11 L’analyse est servie par la familiarité de l’auteur avec la langue arabe, qui nous vaut notamment des développements particulièrement intéressants sur l’édition arabe d’el-Moudjahid, le journal du Front. Contrairement à ce qu’on pourrait imaginer a priori, les auteurs paraissent « plus à gauche et plus laïques » que ceux de l’édition en français, de même qu’en général, les cadres arabisants sont plus cultivés et plus ouverts que les francisants. La réflexion sur les usages différenciés de l’arabe, littéraire ou dialectal, et du français, jusque dans les journaux ronéotés du Front, souligne les complexités d’une société dans laquelle la question linguistique se pose en des termes uniques dans le monde arabe. On trouvera aussi des aperçus passionnants, et souvent pittoresques, sur les milieux militants algériens, définis non pas seulement par leur milieu (le plus souvent), mais aussi selon leurs pratiques sociales, à travers une série de traits significatifs, voire d’anecdotes. L’auteur n’hésite pas à tenter une approche psychanalytique du FLN, en montrant que l’avènement de la loi rationnelle y a été étouffé par un inconscient archaïque incapable de briser les tabous pour accéder à une symbolisation de la mort du père. Autrement dit, ses militants, pour la plupart, n’ont pas pu se dégager de la fidélité à des valeurs de virilité, d’honneur et de solidarité clanique peu conformes aux exigences de la liberté et de la démocratie.

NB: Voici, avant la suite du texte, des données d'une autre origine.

-- ==== Sys2Proof/Decode.lean ====
section
/-! DEFINITION. Decoding a slot word through the map of its slot's class (02 R31 to R48), and encoding back. -/

namespace Sys2Proof

/-- Why a slot word is refused: its opcode is unassigned in the class (02 R43 step 1), or a reserved field or value is
set (step 2). -/
inductive DecodeErr where
  | illegal
  | reserved
  deriving DecidableEq, Repr

/-- The `n` bits of `w` from bit `lo`. -/
def fld (w lo n : Nat) : Nat := w / 2 ^ lo % 2 ^ n

/-- The field as a bit vector. -/
def fb (w lo n : Nat) : BitVec n := BitVec.ofNat n (w / 2 ^ lo)

/-- The guard of a slot word (02 R31). -/
def guardOf (w : Nat) : Guard := ⟨fb w 24 1, fb w 21 3⟩

/-- The engine options of an ME word (02 R38). -/
def optOf (w : Nat) : EngOpt :=
  ⟨fb w 12 1, fb w 11 1, fb w 10 1, fb w 9 1, fb w 8 1, fb w 7 1, fb w 5 2, fb w 4 1, fb w 3 1⟩

/-- The scalar class map (02 R46), before reserved values are checked. -/
def rawScalar (w : Nat) : Except DecodeErr Instr :=
  match fld w 25 7 with
  | 0 =>
    if fld w 0 25 = 0 then .ok (.nop)
    else .error .reserved
  | 1 =>
    if fld w 0 6 = 0 then .ok (.add (guardOf w) (fb w 16 5) (fb w 11 5) (fb w 6 5))
    else .error .reserved
  | 2 =>
    if fld w 0 6 = 0 then .ok (.sub (guardOf w) (fb w 16 5) (fb w 11 5) (fb w 6 5))
    else .error .reserved
  | 3 =>
    if fld w 0 6 = 0 then .ok (.mul (guardOf w) (fb w 16 5) (fb w 11 5) (fb w 6 5))
    else .error .reserved
  | 4 =>
    if fld w 0 6 = 0 then .ok (.mulh (guardOf w) (fb w 16 5) (fb w 11 5) (fb w 6 5))
    else .error .reserved
  | 5 =>
    if fld w 0 6 = 0 then .ok (.mulhu (guardOf w) (fb w 16 5) (fb w 11 5) (fb w 6 5))
    else .error .reserved
  | 6 =>
    if fld w 0 6 = 0 then .ok (.div (guardOf w) (fb w 16 5) (fb w 11 5) (fb w 6 5))
    else if fld w 0 6 = 1 then .ok (.divU (guardOf w) (fb w 16 5) (fb w 11 5) (fb w 6 5))
    else .error .reserved
  | 7 =>
    if fld w 0 6 = 0 then .ok (.rem (guardOf w) (fb w 16 5) (fb w 11 5) (fb w 6 5))
    else if fld w 0 6 = 1 then .ok (.remU (guardOf w) (fb w 16 5) (fb w 11 5) (fb w 6 5))
    else .error .reserved
  | 8 =>
    if fld w 0 6 = 0 then .ok (.and (guardOf w) (fb w 16 5) (fb w 11 5) (fb w 6 5))
    else .error .reserved
  | 9 =>
    if fld w 0 6 = 0 then .ok (.or (guardOf w) (fb w 16 5) (fb w 11 5) (fb w 6 5))
    else .error .reserved
  | 10 =>
    if fld w 0 6 = 0 then .ok (.xor (guardOf w) (fb w 16 5) (fb w 11 5) (fb w 6 5))
    else .error .reserved
  | 11 =>
    if fld w 0 6 = 0 then .ok (.shl (guardOf w) (fb w 16 5) (fb w 11 5) (fb w 6 5))
    else .error .reserved
  | 12 =>
    if fld w 0 6 = 0 then .ok (.shr (guardOf w) (fb w 16 5) (fb w 11 5) (fb w 6 5))
    else .error .reserved
  | 13 =>
    if fld w 0 6 = 0 then .ok (.sar (guardOf w) (fb w 16 5) (fb w 11 5) (fb w 6 5))
    else .error .reserved
  | 14 =>
    if fld w 0 6 = 0 then .ok (.rotl (guardOf w) (fb w 16 5) (fb w 11 5) (fb w 6 5))
    else .error .reserved
  | 15 =>
    if fld w 0 6 = 0 then .ok (.min (guardOf w) (fb w 16 5) (fb w 11 5) (fb w 6 5))
    else .error .reserved
  | 16 =>
    if fld w 0 6 = 0 then .ok (.max (guardOf w) (fb w 16 5) (fb w 11 5) (fb w 6 5))
    else .error .reserved
  | 17 =>
    if fld w 0 6 = 0 then .ok (.minu (guardOf w) (fb w 16 5) (fb w 11 5) (fb w 6 5))
    else .error .reserved
  | 18 =>
    if fld w 0 6 = 0 then .ok (.maxu (guardOf w) (fb w 16 5) (fb w 11 5) (fb w 6 5))
    else .error .reserved
  | 19 =>
    if fld w 0 11 = 0 then .ok (.clz (guardOf w) (fb w 16 5) (fb w 11 5))
    else .error .reserved
  | 20 =>
    if fld w 0 11 = 0 then .ok (.popc (guardOf w) (fb w 16 5) (fb w 11 5))
    else .error .reserved
  | 21 =>
    if fld w 3 3 = 0 then .ok (.sel (guardOf w) (fb w 16 5) (fb w 11 5) (fb w 6 5) (fb w 0 3))
    else .error .reserved
  | 24 =>
    .ok (.addi (guardOf w) (fb w 16 5) (fb w 11 5) (fb w 0 11))
  | 25 =>
    .ok (.andi (guardOf w) (fb w 16 5) (fb w 11 5) (fb w 0 11))
  | 26 =>
    .ok (.ori (guardOf w) (fb w 16 5) (fb w 11 5) (fb w 0 11))
  | 27 =>
    .ok (.xori (guardOf w) (fb w 16 5) (fb w 11 5) (fb w 0 11))
  | 28 =>
    if fld w 6 5 = 0 then .ok (.shli (guardOf w) (fb w 16 5) (fb w 11 5) (fb w 0 6))
    else .error .reserved
  | 29 =>
    if fld w 6 5 = 0 then .ok (.shri (guardOf w) (fb w 16 5) (fb w 11 5) (fb w 0 6))
    else .error .reserved
  | 30 =>
    if fld w 6 5 = 0 then .ok (.sari (guardOf w) (fb w 16 5) (fb w 11 5) (fb w 0 6))
    else .error .reserved
  | 32 =>
    .ok (.movi (guardOf w) (fb w 16 5) (fb w 0 16))
  | 33 =>
    .ok (.movhi (guardOf w) (fb w 16 5) (fb w 0 16))
  | 40 =>
    if fld w 0 6 = 0 ∧ fld w 19 2 = 0 then .ok (.cmpEq (guardOf w) (fb w 16 3) (fb w 11 5) (fb w 6 5))
    else .error .reserved
  | 41 =>
    if fld w 0 6 = 0 ∧ fld w 19 2 = 0 then .ok (.cmpNe (guardOf w) (fb w 16 3) (fb w 11 5) (fb w 6 5))
    else .error .reserved
  | 42 =>
    if fld w 0 6 = 0 ∧ fld w 19 2 = 0 then .ok (.cmpLt (guardOf w) (fb w 16 3) (fb w 11 5) (fb w 6 5))
    else .error .reserved
  | 43 =>
    if fld w 0 6 = 0 ∧ fld w 19 2 = 0 then .ok (.cmpLtu (guardOf w) (fb w 16 3) (fb w 11 5) (fb w 6 5))
    else .error .reserved
  | 44 =>
    if fld w 0 6 = 0 ∧ fld w 19 2 = 0 then .ok (.cmpGe (guardOf w) (fb w 16 3) (fb w 11 5) (fb w 6 5))
    else .error .reserved
  | 45 =>
    if fld w 0 6 = 0 ∧ fld w 19 2 = 0 then .ok (.cmpGeu (guardOf w) (fb w 16 3) (fb w 11 5) (fb w 6 5))
    else .error .reserved
  | 48 =>
    if fld w 19 2 = 0 then .ok (.cmpiEq (guardOf w) (fb w 16 3) (fb w 11 5) (fb w 0 11))
    else .error .reserved
  | 49 =>
    if fld w 19 2 = 0 then .ok (.cmpiNe (guardOf w) (fb w 16 3) (fb w 11 5) (fb w 0 11))
    else .error .reserved
  | 50 =>
    if fld w 19 2 = 0 then .ok (.cmpiLt (guardOf w) (fb w 16 3) (fb w 11 5) (fb w 0 11))
    else .error .reserved
  | 51 =>
    if fld w 19 2 = 0 then .ok (.cmpiLtu (guardOf w) (fb w 16 3) (fb w 11 5) (fb w 0 11))
    else .error .reserved
  | 52 =>
    if fld w 19 2 = 0 then .ok (.cmpiGe (guardOf w) (fb w 16 3) (fb w 11 5) (fb w 0 11))
    else .error .reserved
  | 53 =>
    if fld w 19 2 = 0 then .ok (.cmpiGeu (guardOf w) (fb w 16 3) (fb w 11 5) (fb w 0 11))
    else .error .reserved
  | 56 =>
    if fld w 0 6 = 0 ∧ fld w 9 2 = 0 ∧ fld w 14 2 = 0 ∧ fld w 19 2 = 0 then .ok (.pand (guardOf w) (fb w 16 3) (fb w 11 3) (fb w 6 3))
    else .error .reserved
  | 57 =>
    if fld w 0 6 = 0 ∧ fld w 9 2 = 0 ∧ fld w 14 2 = 0 ∧ fld w 19 2 = 0 then .ok (.por (guardOf w) (fb w 16 3) (fb w 11 3) (fb w 6 3))
    else .error .reserved
  | 58 =>
    if fld w 0 6 = 0 ∧ fld w 9 2 = 0 ∧ fld w 14 2 = 0 ∧ fld w 19 2 = 0 then .ok (.pxor (guardOf w) (fb w 16 3) (fb w 11 3) (fb w 6 3))
    else .error .reserved
  | 59 =>
    if fld w 0 11 = 0 ∧ fld w 14 2 = 0 ∧ fld w 19 2 = 0 then .ok (.pnot (guardOf w) (fb w 16 3) (fb w 11 3))
    else .error .reserved
  | 60 =>
    if fld w 0 11 = 0 ∧ fld w 14 2 = 0 ∧ fld w 19 2 = 0 then .ok (.pmovPp (guardOf w) (fb w 16 3) (fb w 11 3))
    else if fld w 0 11 = 1 ∧ fld w 19 2 = 0 then .ok (.pmovPs (guardOf w) (fb w 16 3) (fb w 11 5))
    else if fld w 0 11 = 2 ∧ fld w 14 2 = 0 then .ok (.pmovSp (guardOf w) (fb w 16 5) (fb w 11 3))
    else .error .reserved
  | 61 =>
    if fld w 0 11 = 0 then .ok (.qpeek (guardOf w) (fb w 16 5) (fb w 11 5))
    else .error .reserved
  | 62 =>
    if fld w 0 11 = 0 then .ok (.qcnt (guardOf w) (fb w 16 5) (fb w 11 5))
    else .error .reserved
  | 63 =>
    if fld w 0 11 = 0 ∧ fld w 16 5 = 0 then .ok (.qclr (guardOf w) (fb w 11 5))
    else .error .reserved
  | 64 =>
    .ok (.br (guardOf w) (fb w 0 21))
  | 65 =>
    .ok (.call (guardOf w) (fb w 0 21))
  | 66 =>
    if fld w 0 11 = 0 ∧ fld w 16 5 = 0 then .ok (.ret (guardOf w) (fb w 11 5))
    else .error .reserved
  | 67 =>
    if fld w 0 11 = 0 then .ok (.jmp (guardOf w) (fb w 16 5) (fb w 11 5))
    else .error .reserved
  | 68 =>
    if fld w 5 3 = 0 then .ok (.loop (guardOf w) (fb w 8 13) (fb w 0 5))
    else .error .reserved
  | 69 =>
    .ok (.loopi (guardOf w) (fb w 8 13) (fb w 0 8))
  | 70 =>
    .ok (.loopr (guardOf w) (fb w 8 13) (fb w 5 3) (fb w 0 5))
  | 71 =>
    if fld w 3 18 = 0 then .ok (.lbrk (guardOf w) (fb w 0 3))
    else .error .reserved
  | 72 =>
    if fld w 3 13 = 0 then .ok (.lidx (guardOf w) (fb w 16 5) (fb w 0 3))
    else if fld w 3 13 = 1 then .ok (.lidxIn (guardOf w) (fb w 16 5) (fb w 0 3))
    else .error .reserved
  | 73 =>
    if fld w 6 10 = 0 then .ok (.dtld (guardOf w) (fb w 16 5) (fb w 0 6))
    else .error .reserved
  | 80 =>
    if fld w 10 6 = 0 then .ok (.sysr (guardOf w) (fb w 16 5) (fb w 0 10))
    else .error .reserved
  | 81 =>
    if fld w 10 6 = 0 then .ok (.sysw (guardOf w) (fb w 16 5) (fb w 0 10))
    else .error .reserved
  | 82 =>
    if fld w 10 6 = 0 then .ok (.syss (guardOf w) (fb w 16 5) (fb w 0 10))
    else .error .reserved
  | 83 =>
    if fld w 10 6 = 0 then .ok (.sysc (guardOf w) (fb w 16 5) (fb w 0 10))
    else .error .reserved
  | 84 =>
    if fld w 15 6 = 0 then .ok (.trap (guardOf w) (fb w 0 15))
    else if fld w 15 6 = 1 then .ok (.trapSys (guardOf w) (fb w 0 15))
    else .error .reserved
  | 85 =>
    if fld w 0 21 = 0 then .ok (.eret (guardOf w) )
    else .error .reserved
  | 86 =>
    if fld w 0 21 = 0 then .ok (.halt (guardOf w) )
    else if fld w 0 11 = 1 ∧ fld w 16 5 = 0 then .ok (.haltAbort (guardOf w) (fb w 11 5))
    else .error .reserved
  | 88 =>
    if fld w 16 5 = 0 then .ok (.waitc (guardOf w) (fb w 12 4) (fb w 8 4) (fb w 4 4) (fb w 0 4))
    else .error .reserved
  | 89 =>
    if fld w 0 11 = 0 ∧ fld w 16 5 = 0 then .ok (.sleep (guardOf w) (fb w 11 5))
    else .error .reserved
  | 90 =>
    if fld w 0 16 = 0 then .ok (.cyc (guardOf w) (fb w 16 5))
    else .error .reserved
  | 92 =>
    if fld w 0 16 = 0 then .ok (.isync (guardOf w) (fb w 16 5))
    else .error .reserved
  | 93 =>
    if fld w 0 11 = 0 ∧ fld w 16 5 = 0 then .ok (.segmark (guardOf w) (fb w 11 5))
    else .error .reserved
  | 94 =>
    if fld w 0 11 = 0 ∧ fld w 16 5 = 0 then .ok (.bswap (guardOf w) (fb w 11 5))
    else .error .reserved
  | _ => .error .illegal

12 Le jugement d’ensemble est sans concession. Gilbert Meynier ne remet jamais en cause la légitimité du combat pour l’indépendance; il est convaincu aussi que la majorité des Algériens se sont reconnus dans le FLN, conférant ainsi une légitimité indiscutable à sa cause. Il ne cherche pas du tout, en revanche, à donner de la réalité du Front une image édulcorée. Il ne dissimule rien de la violence et du despotisme qui triomphent au sein de l’ALN. Il suffit de citer la dernière phrase de sa conclusion : « Au total, le FLN fut aussi incontestablement un mouvement de résistance et de libération anticoloniale que le parti bolchevique avait été ailleurs et en d’autres temps un parti de libération sociale. On sait que le bolchevisme fut en même temps et dialectiquement une effroyable machinerie de pouvoir. En histoire, tout est dialectique. Objet d’histoire, le FLN n’échappe pas à la règle ».
13 Ce livre évite l’écueil d’une histoire générale de la guerre
d’Algérie comme celui d’une histoire franco-française. Il redonne ainsi au
débat sa dimension proprement algérienne. Ce questionnement sur les Algériens,
leurs cadres, leur société, avec ses réalités et ses fantasmes n’en est pas
moins passionnant pour des Français dont on souhaiterait qu’ils possèdent, sur
leur propre milieu pendant la guerre d’Algérie, une synthèse aussi profonde et
originale. Il ouvre aussi de larges perspectives sur l’Algérie d’après
l’indépendance, à laquelle sont faites de fréquentes allusions. On ne peut que
souhaiter, après cette histoire du FLN, que Gilbert Meynier nous donne une
histoire du pouvoir en Algérie depuis 1962.